PRAGUE, Nov 11 (Reuters) - The Hungarian forint eased to its lowest point in nearly five weeks against the euro on Monday, continuing a week-long slide along with other central European currencies as global concerns reduce the market’s appetite for riskier assets.
Stock markets were mixed, with international investors cautious about world news including the latest news on protests in Hong Kong and as they wait for clearer signs of progress in U.S.-China trade talks.
Prague stocks were propped up by a rise in shares in telecoms group O2 Czech Republic, which are at their highest level since before the company started acquiring more of its own shares under a buyback programme at the end of August.
Budapest’s index fell 0.7%, while Warsaw was closed for a national holiday. Poland’s zloty lost 0.2% to 4.274 to the euro.
The forint slipped 0.2% to bid at 334.25 to the euro, falling more due to a determined ultra-dovish stance from the central bank even as inflation picks up.
Erste Bank said pressure could stay on the forint, hurt also by the increasing amount of forint liquidity the central bank has made available via forex swaps in the past three weeks.
Romania’s leu steadied on Monday after recent falls as the country’s assets see more pressure from budget deficit worries.
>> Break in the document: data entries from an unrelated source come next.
/-- CLEAR finds every register clear the second time, and ACK finds no result to release (R57). -/
theorem ctrlWrite_ctrlWrite (v : Byte) (x : Regs) : ctrlWrite v (ctrlWrite v x) = ctrlWrite v x := by
  rcases ctrlWrite_cases v x with ⟨hclear, h⟩ | ⟨hclear, -, -, h⟩ | ⟨-, -, h⟩
  · rw [h, ctrlWrite_of_clear hclear, clearAll_clearAll]
  · rw [h]
    rcases ctrlWrite_cases v { x with phase := .idle } with ⟨hclear', -⟩ | ⟨-, -, hdone, -⟩ | ⟨-, -, h'⟩
    · exact absurd (hclear.symm.trans hclear') Bool.false_ne_true
    · cases hdone
    · exact h'
  · rw [h, h]

/-! ## The host's turn -/

/-- The port of a host that is not in reset refuses an access of another width than one byte (R52). -/
theorem offerAccess_of_wide {s : State} {n : Nat} {w : HostWord} {as : List HostAccess} (ha : s.host = ⟨n, w⟩ :: as)
    (hr : s.hrReady = true) (hn : n ≠ 1) : offerAccess s = .refused (.hostAccessWidth n) := by
  rw [offerAccess, ha]
  exact (if_pos hr).trans (if_neg hn)

/-! ## Reads -/

theorem runOps_cons_of_next {i : Instr} {s t : State} (is : List Instr) (h : exec i s = .next t) :
    runOps (i :: is) s = runOps is t := by
  simp only [runOps, h]

/-- A read changes nothing but the bytes returned, to which it adds one while reset is released (R146). -/
theorem exec_of_isRead_eq {i : Instr} (h : i.isRead = true) (s : State) :
    ∃ vs, exec i s = .next { s with rdata := vs ++ s.rdata } ∧ vs.length = if s.rst = true then 0 else 1 := by
  obtain ⟨r, hr⟩ := exec_of_isRead h
  rw [hr, acceptRead_eq]
  by_cases hrst : s.rst = true
  · exact ⟨[], by rw [if_pos hrst]; rfl, by rw [if_pos hrst]; rfl⟩
  · exact ⟨[s.x.readReg r], by rw [if_neg hrst]; rfl, by rw [if_neg hrst]; rfl⟩

/-! ## What writes the payload buffer -/

theorem edgeWithoutOperation_pay (s : State) : (edgeWithoutOperation s).x.pay = s.x.pay := by
  unfold edgeWithoutOperation
  split <;> rfl

theorem driveReset_pay (level : Bool) (s : State) : (driveReset level s).x.pay = s.x.pay := by
  cases level <;> rfl

theorem ctrlWrite_pay (v : Byte) (x : Regs) : (ctrlWrite v x).pay = x.pay := by
  rcases ctrlWrite_cases v x with ⟨-, h⟩ | ⟨-, -, -, h⟩ | ⟨-, -, h⟩ <;> rw [h]
  rfl

/-- Only a beat that carries a byte, in phase DATA, changes the payload buffer (R50). -/
theorem exec_pay_changes {i : Instr} {s t : State} (h : exec i s = .next t) (hpay : t.x.pay ≠ s.x.pay) :
    s.x.phase = .data ∧ ∃ b, i = .push b ∨ i = .pushl b := by
  have phase_of_takeByte {b : Byte} {y : Regs} (hy : takeByte b s.x = .ok y) (hne : y.pay ≠ s.x.pay) :
      s.x.phase = .data := by
    by_contra hp
    exact hne (takeByte_pay_of_not_data hy hp).1
  rcases exec_next_cases h with ⟨-, y, rfl, hbeat⟩ | ⟨-, v, rfl, -⟩ | ⟨-, v, -, rfl⟩ | rfl
  · rcases hbeat with ⟨b, rfl, hy⟩ | ⟨b, z, rfl, hz, rfl⟩ | ⟨d, -, rfl⟩ | ⟨d, -, rfl⟩
    · exact ⟨phase_of_takeByte hy hpay, b, .inl rfl⟩
    · exact ⟨phase_of_takeByte hz (by simpa using hpay), b, .inr rfl⟩
    · exact absurd (endOfBuffer_pay s.x) hpay
    · exact absurd rfl hpay
  · exact absurd rfl hpay
  · exact absurd (ctrlWrite_pay v s.x) hpay
  · exact absurd rfl hpay

/-! ## The statements -/

/-- Settles O26: both writes run while reset is released, and the record's update is idempotent. -/
theorem ctrlWritesAreIdempotent : Obligations.CtrlWritesAreIdempotent := by
  intro s t v h
  rw [exec_wrCtrl, acceptWrite_eq] at h ⊢
  obtain rfl := Host.Outcome.next.inj h
  cases hrst : s.rst
  · simp [hrst, ctrlWrite_ctrlWrite, State.withRegs]
  · simp [hrst]

/-- Settles O36, by induction on the reads: the bytes of the later ones stand before those of the earlier. -/
theorem readsHaveNoEffect : Obligations.ReadsHaveNoEffect := by
  intro is
  induction is with
  | nil => exact fun s _ => ⟨[], rfl, by simp⟩
  | cons i is ih =>
    intro s hreads
    obtain ⟨v, hexec, hv⟩ := exec_of_isRead_eq (hreads i (by simp)) s
    obtain ⟨vs, hrun, hvs⟩ := ih { s with rdata := v ++ s.rdata } fun j hj => hreads j (by simp [hj])
    refine ⟨vs ++ v, ?_, ?_⟩
    · rw [runOps_cons_of_next is hexec, hrun, List.append_assoc]
    · rw [List.length_append, hvs, hv]
      split <;> simp

/-- Settles O46: of everything a step can do, only an accepted beat that carries a byte changes `PAY`, and only in DATA. -/
theorem payloadIsWrittenOnlyByBytesInData : Obligations.PayloadIsWrittenOnlyByBytesInData := by
  intro s t hstep hpay
  rcases step_next_cases hstep with ⟨-, rfl⟩ | ⟨p, ts, -, -, rfl⟩ | ⟨ts, w, ws, ht, hw, -, hexec⟩ |
    ⟨ts, w, as, -, -, -, hexec⟩ | ⟨ts, level, -, rfl⟩
  · exact absurd rfl hpay
  · exact absurd (edgeWithoutOperation_pay _) hpay
  · obtain ⟨hphase, b, hb⟩ := exec_pay_changes hexec hpay
    exact ⟨hphase, ts, w, ws, ht, hw, beatNoByte_of_decodeBeat hb⟩
  · obtain ⟨-, b, hb⟩ := exec_pay_changes hexec hpay
    have hport := port_decodeHost w
    rcases hb with hb | hb <;> rw [hb] at hport <;> cases hport
  · exact absurd (driveReset_pay level _) hpay

/-- Settles O47: the order of R61 is the beat, which keeps the state within the model, and then the CLEAR, whose result does
not depend on what the beat did. -/
theorem clearAtTheSameEdgeDiscardsTheBeat : Obligations.ClearAtTheSameEdgeDiscardsTheBeat := by
  intro s b bs w as ts hinv hrst hphase hstream hhost hwe haddr hclear hturns
  have hturns' : s.turns = .beat :: .host :: ts := by simpa [edgeTurns, hwe] using hturns
  obtain ⟨y, hbeat⟩ := exec_of_ready_beat (s := { s with turns := .host :: ts, stream := bs }) (port_decodeBeat b)
    ((siReady_iff _).mpr ⟨hphase, hrst⟩) (Regs.cnt_lt_of_inv hinv.1)
  have first : step s = .next _ := (stepRunsTheAcceptedBeat s _ b bs hturns' hstream hphase hrst).trans hbeat
  have second := stepRunsTheAcceptedTransaction (State.withRegs { s with turns := .host :: ts, stream := bs } y) ts w as
    rfl hhost hrst
  rw [decodeHost_of_ctrl hwe haddr, exec_wrCtrl, acceptWrite_eq, if_neg (by simp [hrst]),
    ctrlWrite_of_clear (by rw [hostWData_getLsbD w (by omega), hclear])] at second
  exact ⟨_, (run_succ_next_iff core).mpr ⟨_, first, (run_succ_next_iff core).mpr ⟨_, second, rfl⟩⟩, rfl, rfl, rfl, rfl⟩

/-- Settles O12: the turn goes to the host's port, which is ready and refuses the width. -/
theorem wideAccessIsRefused : Obligations.WideAccessIsRefused := by
  intro s ts n w as ht ha hrst hn
  exact (step_of_host_turn ht).trans (offerAccess_of_wide (s := s.passTurn) ha ((hrReady_iff _).mpr hrst) hn)

/-- Settles O58: the block's addresses in terms of their offsets, and the addresses below and above it. -/
theorem platformAddressReachesItsOffset : Obligations.PlatformAddressReachesItsOffset :=
  ⟨offsetInBlock_base_add, fun _ _ => offsetInBlock_of_outside⟩

/-- Settles O59: the access is the read of the offset's word, which the ready port runs. -/
theorem platformReadReturnsTheRegister : Obligations.PlatformReadReturnsTheRegister := by
  intro s a v h ts as hrst haccess ht ha
  obtain rfl : ⟨1, hostWord false a v⟩ = h := Option.some.inj ((platformAccess_base_add false a 1 v).symm.trans haccess)
  rw [stepRunsTheAcceptedTransaction s ts _ as ht ha hrst]
  exact (everyReadReturnsItsRegister { s with turns := ts, host := as } _ hrst (hostWE_hostWord _ _ _)).trans
    (by rw [hostAddr_hostWord])

end Sys2Proof.Machine
end

section
/-! SUPPORT. How the aligner takes a buffer's bytes (40_aligner_checksum.md R104 to R110): each byte keeps the record's
invariant and goes to its place in the frame. -/

namespace Sys2Proof.Machine

/-! ## The bytes of a buffer -/

theorem rawAt_append_left {p q : List Byte} {i : Nat} (h : i < p.length) : rawAt (p ++ q) i = rawAt p i :=
  List.getD_append p q 0x00 i h

theorem rawAt_append_length (p q : List Byte) (b : Byte) : rawAt (p ++ b :: q) p.length = b := by
  simp [rawAt]

/-- One more byte is one more addition of the checksum engine (R101, R117). -/
theorem sumMod256_append_singleton (bs : List Byte) (b : Byte) : sumMod256 (bs ++ [b]) = csumAdd (sumMod256 bs) b := by
  rw [csumAdd_eq_add]
  apply BitVec.eq_of_toNat_eq
  simp only [sumMod256, List.map_append, List.sum_append, List.map_cons, List.map_nil, List.sum_singleton,
    BitVec.toNat_add, BitVec.toNat_ofNat]
  omega

/-- A buffer that holds the payload so far holds it with the next byte stored at its end. -/
theorem read_write_append {m : Memory} (hm : m.wf) {p : List Byte} (h : ∀ i, i < p.length → m.read i = rawAt p i)
    (b : Byte) : ∀ i, i < (p ++ [b]).length → (m.write p.length b).read i = rawAt (p ++ [b]) i := by
  intro i hi
  rw [List.length_append, List.length_singleton] at hi
  by_cases hip : i = p.length
  · rw [hip, Memory.read_write_same _ _ hm, rawAt_append_length]
  · have hlt : i < p.length := by omega
    rw [Memory.read_write_other _ _ _ _ hip, h i hlt, rawAt_append_left hlt]

/-- The suffix counter counts one more byte, up to 255 (R109). -/
theorem suffix_count_succ (n : Nat) :
    (if BitVec.ofNat 8 (min n 255) = 0xFF#8 then 0xFF#8 else BitVec.ofNat 8 (min n 255) + 1) =
      BitVec.ofNat 8 (min (n + 1) 255) := by
  by_cases h : n < 255
  · have hne : BitVec.ofNat 8 n ≠ 0xFF#8 := by
      rw [ne_eq, ← BitVec.toNat_inj, BitVec.toNat_ofNat, BitVec.toNat_ofNat]
      omega
    rw [Nat.min_eq_left (by omega), Nat.min_eq_left (by omega), if_neg hne, BitVec.ofNat_add]
    rfl
  · rw [Nat.min_eq_right (by omega), Nat.min_eq_right (by omega)]
    rfl

/-! ## Where the length byte and a payload byte lead -/

/-- The three ways on from the length byte (R106). -/
theorem takeLength_phase_cases (b : Byte) (x : Regs) :
    (x.hdrbad = true ∧ (takeLength b x).phase = .drain) ∨
    (x.hdrbad = false ∧ b = 0x00 ∧ (takeLength b x).phase = .csum) ∨
    (x.hdrbad = false ∧ 0 < b.toNat ∧ (takeLength b x).phase = .data) := by
  rw [takeLength_phase]
  cases x.hdrbad with
  | true => exact .inl ⟨rfl, rfl⟩
  | false =>
    by_cases hb : b = 0x00
    · exact .inr (.inl ⟨rfl, hb, if_pos hb⟩)
    · exact .inr (.inr ⟨rfl, Nat.pos_of_ne_zero fun h => hb (BitVec.eq_of_toNat_eq h), if_neg hb⟩)

/-- The two ways on from a payload byte that is stored, and what its cell, its sum and its count are (R107). -/
theorem takeByte_data_cases {b : Byte} {x y : Regs} (hp : x.phase = .data) (hlt : x.cnt.toNat < x.lenr.toNat)
    (hy : takeByte b x = .ok y) : ∃ ph, y = { x with
        pay := x.pay.write x.cnt.toNat b, acc := csumAdd x.acc b, cnt := x.cnt + 1, phase := ph } ∧
      (x.cnt + 1).toNat = x.cnt.toNat + 1 ∧
      (ph = .csum ∧ x.cnt + 1 = x.lenr ∨ ph = .data ∧ (x.cnt + 1).toNat < x.lenr.toNat) := by
  have hcnt : (x.cnt + 1).toNat = x.cnt.toNat + 1 := by bv_omega
  rcases takeByte_cases hy with ⟨h, -⟩ | ⟨h, -⟩ | ⟨h, -⟩ | ⟨-, -, rfl⟩ | ⟨h, -⟩ | ⟨h, -⟩ | ⟨h, -⟩ | ⟨h, -⟩
  case inr.inr.inr.inl =>
    refine ⟨_, rfl, hcnt, ?_⟩
    by_cases hl : x.cnt.toNat + 1 = x.lenr.toNat
    · exact .inl ⟨if_pos hl, BitVec.eq_of_toNat_eq (hcnt.trans hl)⟩
    · exact .inr ⟨if_neg hl, by omega⟩
  all_goals cases hp.symm.trans h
The Romanian currency, like the forint, has weakened since the summer months while the zloty and Czech crown have firmed.
Elsewhere, data showing inflation stagnated in the upper end of the Czech central bank’s target range failed to move the crown. Inflation in central Europe has stayed high amid home-grown economic growth safeguarding the region for now from a slowdown in western Europe.
Czech rate setters have continued to discuss more rate hikes even as central banks elsewhere around the world shift to easing policy.
The crown is sitting near its strongest level since July but was bid down 0.1% at 25.51 to the euro on Monday.
“It is a slow start to trading. The crown is tracking the region,” a Prague trader said. The trader added that the crown was unlikely to ease too much in the coming days.
Erste said investors would likely keep a close eye on preliminary gross domestic product figures coming on Thursday.
“Despite all the odds stemming from the worsening external environment and the recent weakening of market sentiment, we expect the region to remain relatively strong,” its analysts said.